Dataset records
----------------

-- ==== Sys2Proof/Machine/Load.lean ====
section
/-! DEFINITION. Sys2Proof/Machine/Load.lean: function descriptors and the checks on them (R57 to R61), and the loading of a
block with the checks of R15, R40, R43 to R45, R162 and R312. -/

namespace Sys2Proof.Machine

/-! ### Descriptors (R57, R58, R60, R61) -/

/-- A fault found before anything fires: trap code, detail, and faulting VA. -/
structure LoadFault where
  code : Nat
  detail : Nat
  va : Nat := 0
  deriving DecidableEq, Repr

/-- A little-endian field of a number read from memory. -/
def fieldAt (n off size : Nat) : Nat := (n >>> (8 * off)) % 256 ^ size

/-- A read for a descriptor or table, with its fault. -/
def State.readTable (s : State) (p va n : Nat) : Except LoadFault Nat :=
  match s.readVa p va n false with
  | .ok v => .ok v
  | .error (c, d, v) => .error { code := c, detail := d, va := v }

/-- The n entry-block VAs of a strand table. -/
def State.readStrands (s : State) (p : Nat) : Nat → Nat → Except LoadFault (List Nat)
  | 0, _ => .ok []
  | n + 1, va =>
    match s.readTable p va 8 with
    | .error e => .error e
    | .ok v =>
      match s.readStrands p n (va + 8) with
      | .error e => .error e
      | .ok vs => .ok (v :: vs)

/-- BLOCKFMT with a reason (R43). -/
def badFmt (reason : Nat) : LoadFault := { code := 0x05, detail := reason }

/-- Reading and checking a descriptor (R60, R61). -/
def State.readDesc (s : State) (p va : Nat) : Except LoadFault Desc :=
  match s.readTable p va 64 with
  | .error e => .error e
  | .ok d =>
    let f := fieldAt d
    let shape := f 16 1
    let ar := f 17 1
    let w := shape % 4 + 1
    let h := shape / 4 % 4 + 1
    let fl := f 20 1
    let desc : Desc := {
      va := va, entries := [f 0 8], handler := f 8 8, w := w, h := h, arity := ar % 4, results := ar / 4 % 4, nregs := f 18 1,
      depth := f 19 1, foldable := bitAt fl 0, ckptable := bitAt fl 1, killable := bitAt fl 2, recursive := bitAt fl 3,
      prio := f 21 1 % 16, hint := f 24 4, image := f 32 8 }
    if desc.results = 3 || 64 < desc.nregs || desc.nregs < desc.arity || 7 < desc.depth then .error (badFmt 0x13)
    else if w * h = 1 then .ok desc
    else
      match s.readStrands p (w * h) ((va + f 28 4) % 2 ^ 64) with
      | .error e => .error e
      | .ok es => if es.head? = some (f 0 8) then .ok { desc with entries := es } else .error (badFmt 0x13)

/-- The function count of an image, and the descriptor VA of one of its functions (R57, R58). -/
def State.functionCount (s : State) (p image : Nat) : Except LoadFault Nat := s.readTable p (image + 16) 2

def State.functionDesc (s : State) (p image x : Nat) : Except LoadFault Desc :=
  match s.readTable p (image + 24) 4 with
  | .error e => .error e
  | .ok off =>
    match s.readTable p (image + off + 8 * x) 8 with
    | .error e => .error e
    | .ok va => s.readDesc p va

/-! ### Loading a block -/

/-- A block as it stands when it has passed its checks; `arity` is the arity of each slot's CALL, `descs` its descriptor. -/
structure Loaded where
  hdr : Word
  mask : Word
  words : List Word
  arity : List Nat
  descs : List (Nat × Desc)
  deriving DecidableEq, Repr

/-- How a block comes to be loaded: by an exit, as an entry or handler block, or as a loop body. -/
inductive Reach where
  | exit
  | entry
  | body
  deriving DecidableEq, Repr

/-- The fault of a word of a block that cannot be fetched (R43): its frame names that word's address (log 64). -/
def State.wordFault (s : State) (p va : Nat) : LoadFault :=
  match s.readVa p va 4 true with
  | .error (255, d, v) => { code := 255, detail := d, va := v }
  | _ => { badFmt 0x02 with va := va }

/-- The words of a block from an address, until the first that cannot be fetched (R43, reason 0x02). -/
def State.fetchWords (s : State) (p : Nat) : Nat → Nat → List Word × Option Nat
  | 0, _ => ([], none)
  | n + 1, va =>
    match s.readVa p va 4 true with
    | .error _ => ([], some va)
    | .ok v =>
      let r := s.fetchWords p n (va + 4)
      (word v :: r.1, r.2)

/-- The sides of its instance's shape on which a strand has a neighbour, in the order north, east, south, west (R40). -/
def Inst.sides (i : Inst) (strand : Nat) : List Bool :=
  let x := strand % i.w
  let y := strand / i.w
  [decide (0 < y), decide (x + 1 < i.w), decide (y + 1 < i.h), decide (0 < x)]

/-- Does a target name an edge port toward a side without a page of the instance (R40)? -/
def badSide (sides : List Bool) : Target → Bool
  | .port e => decide (32 ≤ e.toNat) && decide (e.toNat < 48) && !(sides[(e.toNat - 32) / 4]?).getD false
  | _ => false

/-- Does a target name a register at or above a count (reason 0x0A)? -/
def badReg (n : Nat) : Target → Bool
  | .reg g => decide (n ≤ g.toNat)
  | _ => false

/-- Is a target one that TOPK may not have (R312)? -/
def badTopk : Target → Bool
  | .none => false
  | .port e => !(decide (16 ≤ e.toNat) && decide (e.toNat < 24))
  | _ => true

/-- The slot after the first LOOP that holds another one (reason 0x14). -/
def secondLoop (ws : List Word) (k : Nat) : Bool := (ws.take k).any (fun w => (opF w).toNat == 0x09)

/-- What the checks of one slot see. -/
structure SlotCheck where
  nregs : Nat
  sides : List Bool
  body : Bool
  words : List Word
  /-- the function count, where it could be read -/
  count : Option Nat
  /-- what the reads for a slot's CALL gave -/
  call : Nat → Option LoadFault

/-- The reason codes that a slot's word meets, in ascending order (R43, R44, R162, R312). -/
def SlotCheck.reasons (c : SlotCheck) (k : Nat) (w : Word) : List Nat :=
  let op := (opF w).toNat
  let t := targetsOf w
  let any (f : Target → Bool) : Bool := f t.1 || f t.2
  let dec := match decode w with
    | .error r => some r.code
    | .ok _ => none
  let is (n : Nat) (b : Bool) : List Nat := if dec == some n || b then [n] else []
  is 0x03 false ++ is 0x04 false
    ++ is 0x05 (op == 0x0C && (match c.count with
      | some n => decide (n ≤ (xF w).toNat)
      | none => false))
    ++ is 0x06 false ++ is 0x07 false ++ is 0x08 false
    ++ is 0x09 (any (badSide c.sides))
    ++ is 0x0A (any (badReg c.nregs) || (op == 0x01 && decide (c.nregs ≤ (gF w).toNat)))
    ++ is 0x13 (c.call k).isSome
    ++ is 0x14 (op == 0x09 && secondLoop c.words k)
    ++ is 0x15 (!c.body && sendsTo .c k w)
    ++ is 0x17 (op == 0x67 && any badTopk)

/-- The fault of one slot, where it has one. -/
def SlotCheck.fault (c : SlotCheck) (k : Nat) (w : Word) : Option LoadFault :=
  match c.reasons k w with
  | [] => none
  | 0x13 :: _ => some ((c.call k).getD (badFmt 0x13))
  | r :: _ => some (badFmt r)

/-- The first slot with a fault, from slot k on (R45). -/
def SlotCheck.first (c : SlotCheck) : Nat → List Word → Option (Nat × LoadFault)
  | _, [] => none
  | k, w :: ws =>
    match c.fault k w with
    | some f => some (k, f)
    | none => c.first (k + 1) ws

/-- The first slot that meets a test. -/
def slotWhere (ws : List Word) (f : Nat → Word → Bool) : Option Nat :=
  (List.range ws.length).find? (fun k => f k ((ws[k]?).getD 0))

/-- The registers that a block writes, each once. -/
def regTargets (ws : List Word) : List Nat :=
  ((ws.flatMap (fun w => [(targetsOf w).1, (targetsOf w).2])).filterMap (fun t => match t with
    | .reg g => some g.toNat
    | _ => none)).eraseDups

/-- Does a word have a target that meets a test? -/
def hasTarget (w : Word) (f : Target → Bool) : Bool := f (targetsOf w).1 || f (targetsOf w).2

/-- The whole-block checks of R15 but for the last, with the slot each names (reasons 0x0B to 0x11). -/
def wholeBlock (cx : SlotCtx) (hdr mask : Word) : Option (Nat × Nat) :=
  let ws := cx.words
  let beyond := slotWhere ws (fun _ w => hasTarget w (fun t => match t with
    | .queue _ k => decide (ws.length ≤ k.toNat)
    | _ => false))
  let unused := slotWhere ws (fun _ w => hasTarget w (fun t => match t with
    | .queue q k =>
      match ws[k.toNat]? with
      | some v => !usesPos cx k.toNat v q
      | none => false
    | _ => false))
  let clear := slotWhere ws (fun _ w => isStoreClass (opF w).toNat && !mask.getLsbD (xF w).toNat)
  let orphan := (List.range 32).any (fun n => mask.getLsbD n && !ws.any (fun w => isStoreClass (opF w).toNat && (xF w).toNat == n))
  let shared := slotWhere ws (fun _ w => isLoad (opF w).toNat
    && ws.any (fun v => isStoreClass (opF v).toNat && (xF v).toNat == (xF w).toNat))
  let exits := ws.any (fun w => (opF w).toNat == 0x0A || (opF w).toNat == 0x0B || (opF w).toNat == 0x0E)
  match beyond, unused, clear, shared with
  | some k, _, _, _ => some (0x0B, k)
  | none, some k, _, _ => some (0x0C, k)
  | none, none, c, sh =>
    if (regTargets ws).length ≠ hdrNW hdr then some (0x0D, 0)
    else
      match c with
      | some k => some (0x0E, k)
      | none =>
        if orphan then some (0x0F, 0)
        else
          match sh with
          | some k => some (0x10, k)
          | none => if exits then none else some (0x11, 0)

/-- Loading the block at a VA for a strand of an instance (R29, R43, R45, R162): its contents, or the first fault with the slot
it names; no slot means the exit that chose the block, or its LOOP. `own`: the block is the strand's own, outside handler
activations (R176). -/
def State.loadBlock (s : State) (p : Nat) (i : Inst) (strand : Nat) (own : Bool) (reach : Reach) (va : Nat) :
    Except (Option Nat × LoadFault) Loaded :=
  if va % 8 ≠ 0 then .error (none, { code := 0x04, detail := 8, va := va })
  else
    match s.readVa p va 8 true with
    | .error (c, d, v) => .error (none, { code := c, detail := d, va := if c = 255 then v else va })
    | .ok hm =>
      let hdr := word hm
      let mask := word (hm / 2 ^ 32)
      if reach = .body && hdrKind hdr != 1 then .error (none, badFmt 0x16)
      else if bits hdr.toNat 15 0 ≠ 0 then .error (some 0, badFmt 0x01)
      else
        let ws := s.fetchWords p (hdrNI hdr + 1) (va + 8)
        let count := s.functionCount p i.image
        let desc (w : Word) : Except LoadFault Desc :=
          match count with
          | .error e => .error e
          | .ok _ => s.functionDesc p i.image (xF w).toNat
        let call (w : Word) : Option LoadFault × Option Desc :=
          if (opF w).toNat = 0x0C then
            match desc w with
            | .error e => (some e, none)
            | .ok d => (none, some d)
          else (none, none)
        let calls := ws.1.map call
        let chk : SlotCheck := {
          nregs := i.nregs, sides := i.sides strand, body := hdrKind hdr == 1, words := ws.1, count := count.toOption,
          call := fun k => (calls[k]?).bind Prod.fst }
        match chk.first 0 ws.1 with
        | some (k, f) => .error (some k, f)
        | none =>
          match ws.2 with
          | some a => .error (some ws.1.length, s.wordFault p a)
          | none =>
            let arity := calls.map (fun c => (c.2.map Desc.arity).getD 0)
            let descs := (List.range calls.length).filterMap (fun k => ((calls[k]?).bind Prod.snd).map (fun d => (k, d)))
            let cx : SlotCtx := { words := ws.1, arity := arity, results := if own && strand == 0 && hdrKind hdr != 3 then i.results else 0 }
            match wholeBlock cx hdr mask with
            | some (r, k) => .error (some k, badFmt r)
            | none =>
              if reach = .exit && (hdrKind hdr == 1 || hdrKind hdr == 3) then .error (none, badFmt 0x12)
              else .ok { hdr := hdr, mask := mask, words := ws.1, arity := arity, descs := descs }

end Sys2Proof.Machine
end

----------------

* **What you will do**
Above are the lines; repeat exactly the ones from the line containing "arity : List Nat" down to the line containing "(reason 0x14). -/", both inclusive.

* **Result of this exercise**
  arity : List Nat
  descs : List (Nat × Desc)
  deriving DecidableEq, Repr

/-- How a block comes to be loaded: by an exit, as an entry or handler block, or as a loop body. -/
inductive Reach where
  | exit
  | entry
  | body
  deriving DecidableEq, Repr

/-- The fault of a word of a block that cannot be fetched (R43): its frame names that word's address (log 64). -/
def State.wordFault (s : State) (p va : Nat) : LoadFault :=
  match s.readVa p va 4 true with
  | .error (255, d, v) => { code := 255, detail := d, va := v }
  | _ => { badFmt 0x02 with va := va }

/-- The words of a block from an address, until the first that cannot be fetched (R43, reason 0x02). -/
def State.fetchWords (s : State) (p : Nat) : Nat → Nat → List Word × Option Nat
  | 0, _ => ([], none)
  | n + 1, va =>
    match s.readVa p va 4 true with
    | .error _ => ([], some va)
    | .ok v =>
      let r := s.fetchWords p n (va + 4)
      (word v :: r.1, r.2)

/-- The sides of its instance's shape on which a strand has a neighbour, in the order north, east, south, west (R40). -/
def Inst.sides (i : Inst) (strand : Nat) : List Bool :=
  let x := strand % i.w
  let y := strand / i.w
  [decide (0 < y), decide (x + 1 < i.w), decide (y + 1 < i.h), decide (0 < x)]

/-- Does a target name an edge port toward a side without a page of the instance (R40)? -/
def badSide (sides : List Bool) : Target → Bool
  | .port e => decide (32 ≤ e.toNat) && decide (e.toNat < 48) && !(sides[(e.toNat - 32) / 4]?).getD false
  | _ => false

/-- Does a target name a register at or above a count (reason 0x0A)? -/
def badReg (n : Nat) : Target → Bool
  | .reg g => decide (n ≤ g.toNat)
  | _ => false

/-- Is a target one that TOPK may not have (R312)? -/
def badTopk : Target → Bool
  | .none => false
  | .port e => !(decide (16 ≤ e.toNat) && decide (e.toNat < 24))
  | _ => true

/-- The slot after the first LOOP that holds another one (reason 0x14). -/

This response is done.